Despite the challenges posed by massive government aid cuts and policy changes, Brittany views the disruption as creating opportunities to build better infrastructure. She notes that "there is never massive disruption without opportunity." B2B founders should develop frameworks for identifying and capitalizing on market disruptions rather than just defending against them.

Use technology to eliminate false trade-offs:

AidKit demonstrates how AI and modern data sources can simultaneously improve fraud prevention while making aid more accessible—previously seen as competing priorities. Brittany explains that "in 2025 with AI, those trade-offs don't exist." B2B founders should look for areas where technology can resolve longstanding industry tensions and create solutions that deliver multiple benefits previously thought to be mutually exclusive.

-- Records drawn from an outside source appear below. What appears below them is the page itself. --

-- ==== Sys2Proof/Machine/RowsFault.lean ====
section
/-! DEFINITION. Meanings of the commands of the fault control unit, the event recorder and the supply. -/
namespace Sys2Proof.Machine

/-- FAULT_MESSAGE (R356): FCU takes a fault message and counts it. -/
def execFaultMessage (s : State) : Host.Outcome State Fault Refusal :=
  live s (takeFault)

/-- FAULT_REACTION (R358): Reactions start eight cycles after the take. -/
def execFaultReaction (s : State) : Host.Outcome State Fault Refusal :=
  live s (faultReaction)

/-- FENCE_LIFT (R359): Write of FCU_FENCE lifts fences without evidence. -/
def execFenceLift (w : Fin 2) (v : BitVec 32) (s : State) : Host.Outcome State Fault Refusal :=
  live s (wr (fenceLift w v.toNat))

/-- FENCE_SET (R359): Software fences a source. -/
def execFenceSet (w : Fin 2) (v : BitVec 32) (s : State) : Host.Outcome State Fault Refusal :=
  live s (wr (fenceSet w v.toNat))

/-- FORCE (R364): Inject a fault at a source. -/
def execForce (src : BitVec 6) (v : BitVec 32) (s : State) : Host.Outcome State Fault Refusal :=
  live s (wr (forceWrite src.toNat v.toNat))

/-- FW_RAISE (R364): Raise a FW fault with a detail. -/
def execFwRaise (v : BitVec 32) (s : State) : Host.Outcome State Fault Refusal :=
  live s (wr (fwRaise v.toNat))

/-- SAFE (R366): Write of FCU_CTL.SAFE enters the safe state. -/
def execSafe (s : State) : Host.Outcome State Fault Refusal :=
  live s (wr (fcuCtl 1))

/-- PARITY_FAILURE (R367): Periodic check finds an FCU register parity failure. -/
def execParityFailure (off : BitVec 26) (s : State) : Host.Outcome State Fault Refusal :=
  live s (parityFailure off.toNat)

/-- ERR_PULSE_END (R365): An ERR_N pulse ends. -/
def execErrPulseEnd (s : State) : Host.Outcome State Fault Refusal :=
  live s (pulseEndStep)

/-- HOLD (R365): Write of FCU_ERR_CTL.HOLD. -/
def execHold (v : Bool) (s : State) : Host.Outcome State Fault Refusal :=
  live s (holdWrite v)

/-- CASCADE_TAIL_END (R362): Cascade interval after a block reset ends. -/
def execCascadeTailEnd (src : BitVec 6) (s : State) : Host.Outcome State Fault Refusal :=
  live s (tailEnd src.toNat)

/-- EVENT_RECORD (R373): EVR accepts a record and assigns its sequence. -/
def execEventRecord (s : State) : Host.Outcome State Fault Refusal :=
  live s (acceptNext)

/-- RATE_WINDOW (R373): A rate-limit window ends. -/
def execRateWindow (s : State) : Host.Outcome State Fault Refusal :=
  live s (rateWindow)

/-- SPILL_WRITE (R375): A record is copied to the DRAM spill ring. -/
def execSpillWrite (s : State) : Host.Outcome State Fault Refusal :=
  live s (spillWrite)

/-- SPILL_GAP (R375): Spill resumes and records missing records. -/
def execSpillGap (s : State) : Host.Outcome State Fault Refusal :=
  live s (spillGap)

/-- SPILL_ENABLE (R376): EVR_SPILL_CTL.EN = 1 with placement checks. -/
def execSpillEnable (v : BitVec 32) (s : State) : Host.Outcome State Fault Refusal :=
  live s (wr (spillCtl (setBits v.toNat 31 31 1)))

/-- RECORDER_MEM_FAULT (R377): On-chip record memory error switches to the reserve. -/
def execRecorderMemFault (slot : Fin 8192) (word : Fin 8) (s : State) : Host.Outcome State Fault Refusal :=
  live s (memFault slot word)

/-- CURSOR_READ (R379): Read of the RA word advances the cursor. -/
def execCursorRead (o : CurOp) (s : State) : Host.Outcome State Fault Refusal :=
  live s (hostDoes (curRead o.cur o.read))

/-- ADV (R378): Advance a cursor by one. -/
def execAdv (c : Fin 4) (s : State) : Host.Outcome State Fault Refusal :=
  live s (curAdv c)

/-- SEEK_OLDEST (R378): Move a cursor to the tail. -/
def execSeekOldest (c : Fin 4) (s : State) : Host.Outcome State Fault Refusal :=
  live s (curOldest c)

/-- SEEK_HEAD (R378): Move a cursor to the head. -/
def execSeekHead (c : Fin 4) (s : State) : Host.Outcome State Fault Refusal :=
  live s (curHead c)

/-- EVR_BLOCK_RESET (R380): EVR block reset discards on-chip records and tests memory. -/
def execEvrBlockReset (s : State) : Host.Outcome State Fault Refusal :=
  live s (wr (evrReset))

/-- MEMORY_TEST_DONE (R380): EVR memory test ends, clearing or keeping RESERVE. -/
def execMemoryTestDone (pass : Bool) (s : State) : Host.Outcome State Fault Refusal :=
  live s (testDone pass)

/-- RETENTION_CLR (R377): Empty the retention reserve. -/
def execRetentionClr (s : State) : Host.Outcome State Fault Refusal :=
  live s (wr (retClear))

/-- PSTATE_EVALUATE (R385): PWR re-evaluates and enters a power state. -/
def execPstateEvaluate (s : State) : Host.Outcome State Fault Refusal :=
  live s (pstateEvaluate)

/-- TIMED_WAKE (R385): Wake starts ahead of a timed wake event. -/
def execTimedWake (s : State) : Host.Outcome State Fault Refusal :=
  live s (timedWake)

/-- UNTIMED_WAKE (R386): An untimed wake event moves the device to PS0. -/
def execUntimedWake (c : WakeCause) (s : State) : Host.Outcome State Fault Refusal :=
  live s (untimedWake c)

/-- WAKE_DONE (R386): A wake completes and the event is served. -/
def execWakeDone (s : State) : Host.Outcome State Fault Refusal :=
  live s (wakeDone)

/-- SHED_ENTER (R390): Confirmed VIN fall enters the next shed level. -/
def execShedEnter (vin : BitVec 13) (s : State) : Host.Outcome State Fault Refusal :=
  live s (shedEnter vin.toNat)

/-- SHED_EXIT (R390): VIN held above a rising threshold returns one level. -/
def execShedExit (vin : BitVec 13) (s : State) : Host.Outcome State Fault Refusal :=
  live s (shedExit vin.toNat)

/-- SHED_SEALED (R170): SH2 seal is durable and DRAM enters self-refresh. -/
def execShedSealed (s : State) : Host.Outcome State Fault Refusal :=
  live s (shedSealed)

/-- SUPPLY_LOST (R391): SH4 entry stops the device in order. -/
def execSupplyLost (vin : BitVec 13) (s : State) : Host.Outcome State Fault Refusal :=
  live s (supplyLost vin.toNat)

/-- SH4_RECOVERY (R391): VIN above the SH1 rising threshold for 10 ms gives a cold reset. -/
def execSh4Recovery (vin : BitVec 13) (s : State) : Host.Outcome State Fault Refusal :=
  live s (sh4Recovery vin.toNat)

/-- BROWN_OUT (R392): VIN below 2,620 mV holds a cold reset. -/
def execBrownOut (vin : BitVec 13) (s : State) : Host.Outcome State Fault Refusal :=
  finish (brownOut vin.toNat s)

/-- THERMAL (R393): Tj measurement reaches or leaves the limit. -/
def execThermal (tj : BitVec 16) (s : State) : Host.Outcome State Fault Refusal :=
  live s (thermal tj.toNat)

/-- RAIL_CHANGE (R382): A board rail enters or leaves its range. -/
def execRailChange (good : BitVec 4) (vioA33 : Bool) (vioB25 : Bool) (s : State) : Host.Outcome State Fault Refusal :=
  finish (if s.stopped then railLevels good.toNat vioA33 vioB25 s else railChange good.toNat vioA33 vioB25 s)

/-- SH_THR_WRITE (R388): Write of a shed threshold, raise only. -/
def execShThrWrite (k : Fin 4) (v : BitVec 32) (s : State) : Host.Outcome State Fault Refusal :=
  live s (wr (shThrWrite k v.toNat))

/-- PS_MAX_WRITE (R387): Write of PWR_CTL, an untimed wake. -/
def execPsMaxWrite (v : BitVec 32) (s : State) : Host.Outcome State Fault Refusal :=
  live s (wr (pwrCtl v.toNat))

end Sys2Proof.Machine
end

Align business metrics with customer success:

AidKit's revenue model directly correlates with the amount of aid distributed and number of people served. This creates perfect alignment between business growth and social impact. B2B founders should structure their business models so that their success metrics directly align with customer success metrics, creating sustainable growth that benefits all stakeholders.

Focus on procurement reform for government sales:

Brittany emphasizes that procurement reform is essential for getting better technology into government systems. She notes the need to make procurement "more navigable for better tech solutions" instead of relying on "custom built monolithic systems that are incredibly expensive to maintain." B2B founders selling to government should engage with procurement reform conversations and position their solutions as alternatives to traditional, expensive custom builds.